Saturday was a red letter day for me. For the first time in my memory, I felt the truly powerful energy of being female. It wasn’t what I expected at all.
I was reluctantly, sheepishly, and somewhat fearfully attending Sara-Shivani’s lifeshop of tantra and tao yoga. Despite my self-doubt, it came at a fortunate time for me as I have recently met all these goddess-women and they fascinate me. I’d like to be a goddess, too, but I felt I needed guidance. Also, through discussions with Tod and hoop-related body awareness I had painfully come to the conclusion that I was completely out of touch with the physical aspects of being female.
You probably know some women who you’d call earth mothers. They exude a definite calm, stable yet fluid strength, don’t they? I felt that energy in myself! It was solid but juicy and flexible. It felt like particles vibrating inside me and it filled me from feet to chest. It was sexual energy, but not in the explosive orgasmic sense at all.
Normally the energy I feel and see and experience in various ways is based in light - glows, sparks, brightness.

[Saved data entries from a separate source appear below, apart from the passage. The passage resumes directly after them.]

-- ==== Sys2Proof/Machine/Abort.lean ====
section
/-! DEFINITION. Ending commands: the reset of a queue, and what closing a connection does (15 R354; 07 R152; 09 R201; 10 R231;
14 R338). -/

namespace Sys2Proof.Machine

/-- STATUS, INFO and report of an ended INSERT or DELETE: what its batches committed (15 R359). DEDUCED (log entry 26). -/
def ingestReport (c : Cmd) (g : Ingest) : Nat × Bytes :=
  (if g.insert then g.committed else g.live, if 16 ≤ c.entry.outLen then toLE 8 g.lastEpoch ++ toLE 8 g.committed else [])

/-- The report of an INSERT or DELETE that had not started. DEDUCED (log entry 26). -/
def emptyReport (s : State) (c : Cmd) : Bytes :=
  if 16 ≤ c.entry.outLen then toLE 8 (if c.phase = .received then epochOf s c else c.dispatchEpoch) ++ zeros 8 else []

/-- A query is for this command. -/
def queryOf (seq : Nat) (q : Query) : Bool :=
  match q.origin with
  | .search n => n == seq
  | .count n => n == seq
  | .column n => n == seq
  | _ => false

/-- The module's own shard query of the query with this key. -/
def selfOf (key : Nat) (q : Query) : Bool := match q.origin with | .self k => k == key | _ => false

/-- The queries of a command stop, and every owner that they asked is told (09 R201). DEDUCED (log entry 65). -/
def stopQueries (seq : Nat) (s : State) : State :=
  let mine := s.search.queries.filter (queryOf seq)
  let s1 := mine.foldl (fun u q => (q.shards.filter fun w => w.owner != moduleIndex u).foldl
    (fun v w => sendSpp w.owner Spp.shardCancel (toLE 8 (queryId v q.key) ++ toLE 4 q.coll ++ toLE 2 w.shard ++ zeros 2) v) u) s
  { s1 with search := { s1.search with queries := s1.search.queries.filter fun q => !(queryOf seq q || mine.any fun m => selfOf m.key q) } }

/-- A unit belongs to this command. -/
def unitOf (seq : Nat) (u : CUnit) : Bool := match u.origin with | .command n => n == seq | _ => false

/-- The batches of a command stop: units that have not committed are discarded (06 R118, 09 R188). -/
def stopIngest (seq : Nat) (s : State) : State :=
  { s with search := { s.search with
      ingests := s.search.ingests.filter (·.seq ≠ seq)
      units := s.search.units.filter fun u => !unitOf seq u } }

/-- A structural command stops without a commit. -/
def stopJob (seq : Nat) (s : State) : State :=
  { s with search := { s.search with
      colls := s.search.colls.map fun c => if c.job.any (·.seq == seq) then { c with job := none } else c
      units := s.search.units.filter fun u => !unitOf seq u } }

/-- The abort that a memory-layer command sends when it ends before it has read its header (10 R231). DESIGN CHOICE (log entry 15); DEDUCED (log entry 35). -/
def abortUnread (headers : List HeaderRead) (c : Cmd) (s : State) : State :=
  if c.entry.opcode ≠ 0x33 ∧ c.entry.opcode ≠ 0x34 then s
  else
    let magic := if c.entry.opcode = 0x33 then 0x464D4C41 else 0x424D4C41
    let type := if c.entry.opcode = 0x33 then Spp.memfwdAbort else Spp.membwdAbort
    match headers.find? (·.seq == c.seq), findHead s c.entry.target with
    | some r, some h =>
      let fail := if c.entry.opcode = 0x33 then fwdHeaderFail h c.order else bwdHeaderFail h c.order
      if headerGood magic c.entry.inLen fail r.header then
        sendAbort type h (u16At r.header 46) (u64At r.header 48) 1 none s
      else s
    | _, _ => s

/-- A forward, backward or update stops, and the other members are told (10 R231, 11 R245). -/
def stopMemory (headers : List HeaderRead) (c : Cmd) (s : State) : State :=
  match s.mem.fwds.find? (·.seq == c.seq), s.mem.bwds.find? (·.seq == c.seq) with
  | some f, _ =>
    let s1 := match findHead s f.head with
      | some h => sendAbort Spp.memfwdAbort h f.mb f.step 1 (some f.digest) s
      | none => s
    releaseStash f.head f.step f.mb { s1 with mem := { s1.mem with fwds := s1.mem.fwds.filter (·.seq ≠ c.seq) } }
  | none, some b =>
    let s1 := match findHead s b.head with
      | some h => sendAbort Spp.membwdAbort h b.mb b.step 1 (some b.digest) s
      | none => s
    releaseStash b.head b.step b.mb { s1 with mem := { s1.mem with bwds := s1.mem.bwds.filter (·.seq ≠ c.seq) } }
  | none, none =>
    let s1 := if c.phase = .working then s else abortUnread headers c s
    { s1 with mem := { s1.mem with upds := s1.mem.upds.filter (·.seq ≠ c.seq) } }

/-- The work of a command stops, as its chapter defines. -/
def stopWork (headers : List HeaderRead) (c : Cmd) (s : State) : State :=
  let s1 := stopMemory headers c (stopJob c.seq (stopIngest c.seq (stopQueries c.seq s)))
  { s1 with cold := { s1.cold with waits := s1.cold.waits.filter (·.seq ≠ c.seq) }, mem := { s1.mem with writes := s1.mem.writes.filter (·.seq ≠ c.seq) } }

/-- The completion of a command that ends after its work did: an INSERT or DELETE still reports what it committed. DEDUCED (log entry 67). -/
def endedComp (c : Cmd) : Comp :=
  match c.comp with
  | some x => if c.entry.opcode = 0x25 ∨ c.entry.opcode = 0x26 then { status := Status.abortedByReset, info := x.info, outBytes := x.outBytes }
    else { status := Status.abortedByReset }
  | none => { status := Status.abortedByReset }

/-- One command ends with ABORTED_BY_RESET after the completions `after` (R354). DEDUCED (log entry 67). -/
def endCmd (headers : List HeaderRead) (after : List Nat) (c : Cmd) (s : State) : State :=
  if c.phase = .done then bump Key.commandsAborted (updCmd c.seq (fun d => { d with waitsFor := after, comp := some (endedComp c) }) s) else
  let ing := s.search.ingests.find? (·.seq == c.seq)
  let report : Nat × Bytes :=
    match ing with
    | some g => ingestReport c g
    | none => (0, if c.entry.opcode = 0x25 ∨ c.entry.opcode = 0x26 then emptyReport s c else [])
  let s1 := bump Key.commandsAborted (stopWork headers c s)
  updCmd c.seq (fun d => { d with waitsFor := after })
    (finish c.seq { status := Status.abortedByReset, info := report.1, outBytes := report.2.length } report.2 s1)

/-- The outstanding commands of a queue whose completion is not queued for sending: it is not ready, or it waits for an earlier one (R354; 07
R152). DEDUCED (log entry 67). -/
def endable (s : State) (qid : Nat) : List Cmd :=
  s.ahp.cmds.filter fun c => c.queue == qid && !c.internal && (c.phase != .done || !maySend s c)

/-- Each of a list of commands ends, in order of submission. DEDUCED (log entry 67). -/
def endAll (headers : List HeaderRead) : List Nat → List Cmd → State → State
  | _, [], s => s
  | before, c :: r, s => endAll headers (before ++ [c.seq]) r (endCmd headers before c s)

/-- An earlier QUEUE_RESET of the same queue has not completed (R354). DEDUCED (log entry 67). -/
def resetPending (s : State) (c : Cmd) : Bool :=
  s.ahp.cmds.any fun d => d.entry.opcode == 0x02 && d.entry.target == c.entry.target && d.phase != .received && d.order < c.order && d.seq != c.seq

/-- The commands of a queue end and their completions are discarded; the queue ceases to exist (14 R338). DEDUCED (log entry 67). -/
def dropQueue (q : Queue) (s : State) : State :=
  let ended := endable s q.qid
  let s1 := (endAll [] [] ended s)
  { s1 with ahp := { s1.ahp with cmds := s1.ahp.cmds.filter (·.queue ≠ q.qid), queues := s1.ahp.queues.filter (·.qid ≠ q.qid) } }

/-- A connection closes (14 R338). For AHP that resets its queue; what waits for an SPP peer is dropped, and the operations that
used the connection follow their own timeout rules. DEDUCED (log entry 67). -/
def closeConn (qpn : Nat) (s : State) : State :=
  match findConn s qpn with
  | none => s
  | some c =>
    let s1 := match queueOfConn s qpn with
      | some q => dropQueue q s
      | none => s
    { s1 with net := { s1.net with
        conns := s1.net.conns.filter (·.qpn ≠ qpn)
        waits := if c.proto = 2 then s1.net.waits.filter (·.peer ≠ c.peer) else s1.net.waits } }

/-- Every connection of a list closes. -/
def closeConns (qpns : List Nat) (s : State) : State := qpns.foldl (fun u q => closeConn q u) s

/-- A connection closes with a disconnect request to the other end. -/
def disconnect (qpn : Nat) (s : State) : State :=
  match findConn s qpn with
  | none => s
  | some _ => emit (.cmDisconnect qpn) (closeConn qpn s)

/-- A session closes: its staged values are discarded and its groups are released, but an apply that runs goes on (16 R378, R379). -/
def closeSession (id : Nat) (s : State) : State :=
  let keep := fun x : Session => x.id != id || x.phase == .applying
  let s1 := { s with dap := { s.dap with
      sessions := mapIf (fun x => x.id == id) (fun x => { x with gone := true }) (s.dap.sessions.filter keep) } }
  match s1.sec.load with
  | some l => if l.session = id then { s1 with sec := { s1.sec with load := none, loadState := 0 } } else s1
  | none => s1

/-- The role that a connection was keyed with is gone or demoted (17 R410). DEDUCED (log entry 52). -/
def staleConn (s : State) (c : Conn) : Bool :=
  c.role != 0 && (match s.sec.roles.find? (·.id == c.role) with
    | none => true
    | some r => r.ahp == 0 || (s.ahp.queues.any fun q => q.conn == c.qpn && q.admin && r.ahp != 2))

/-- The role of a session is gone or demoted (17 R410). DEDUCED (log entry 52). -/
def staleSession (s : State) (x : Session) : Bool :=
  match s.sec.roles.find? (·.id == x.role) with
  | none => true
  | some r => r.dap < x.level

/-- Connections and sessions whose role is gone or demoted close (17 R410). DEDUCED (log entry 52). -/
def closeStale (s : State) : State :=
  let s1 := closeConns ((s.net.conns.filter (staleConn s)).map (·.qpn)) s
  ((s1.dap.sessions.filter (staleSession s1)).map (·.id)).foldl (fun u i => closeSession i u) s1

/-- What follows the completion of an opcode when it has been sent: a QUEUE_RESET resumes its queue, and a ROLE_MANAGE closes what it
demoted. DEDUCED (log entry 67). -/
def afterCompletion (e : Entry) (s : State) : State :=
  if e.opcode = 0x02 then resumeQueue (e.target % 65536) s else if e.opcode = 0x06 then closeStale s else s

end Sys2Proof.Machine
end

But this female energy was deeper, lower, dimmer. It was not sinister, it was simply not ethereal. It was strong. It contained a lot of power but no aggression. It was a complete surprise.
And thanks to Sara-Shivani’s ability to share her knowledge and to melt away useless insecurities, now I know how to tap into my feminine sexual energy and how to strengthen it inside me. And I will be doing that because it felt good and really, truly right.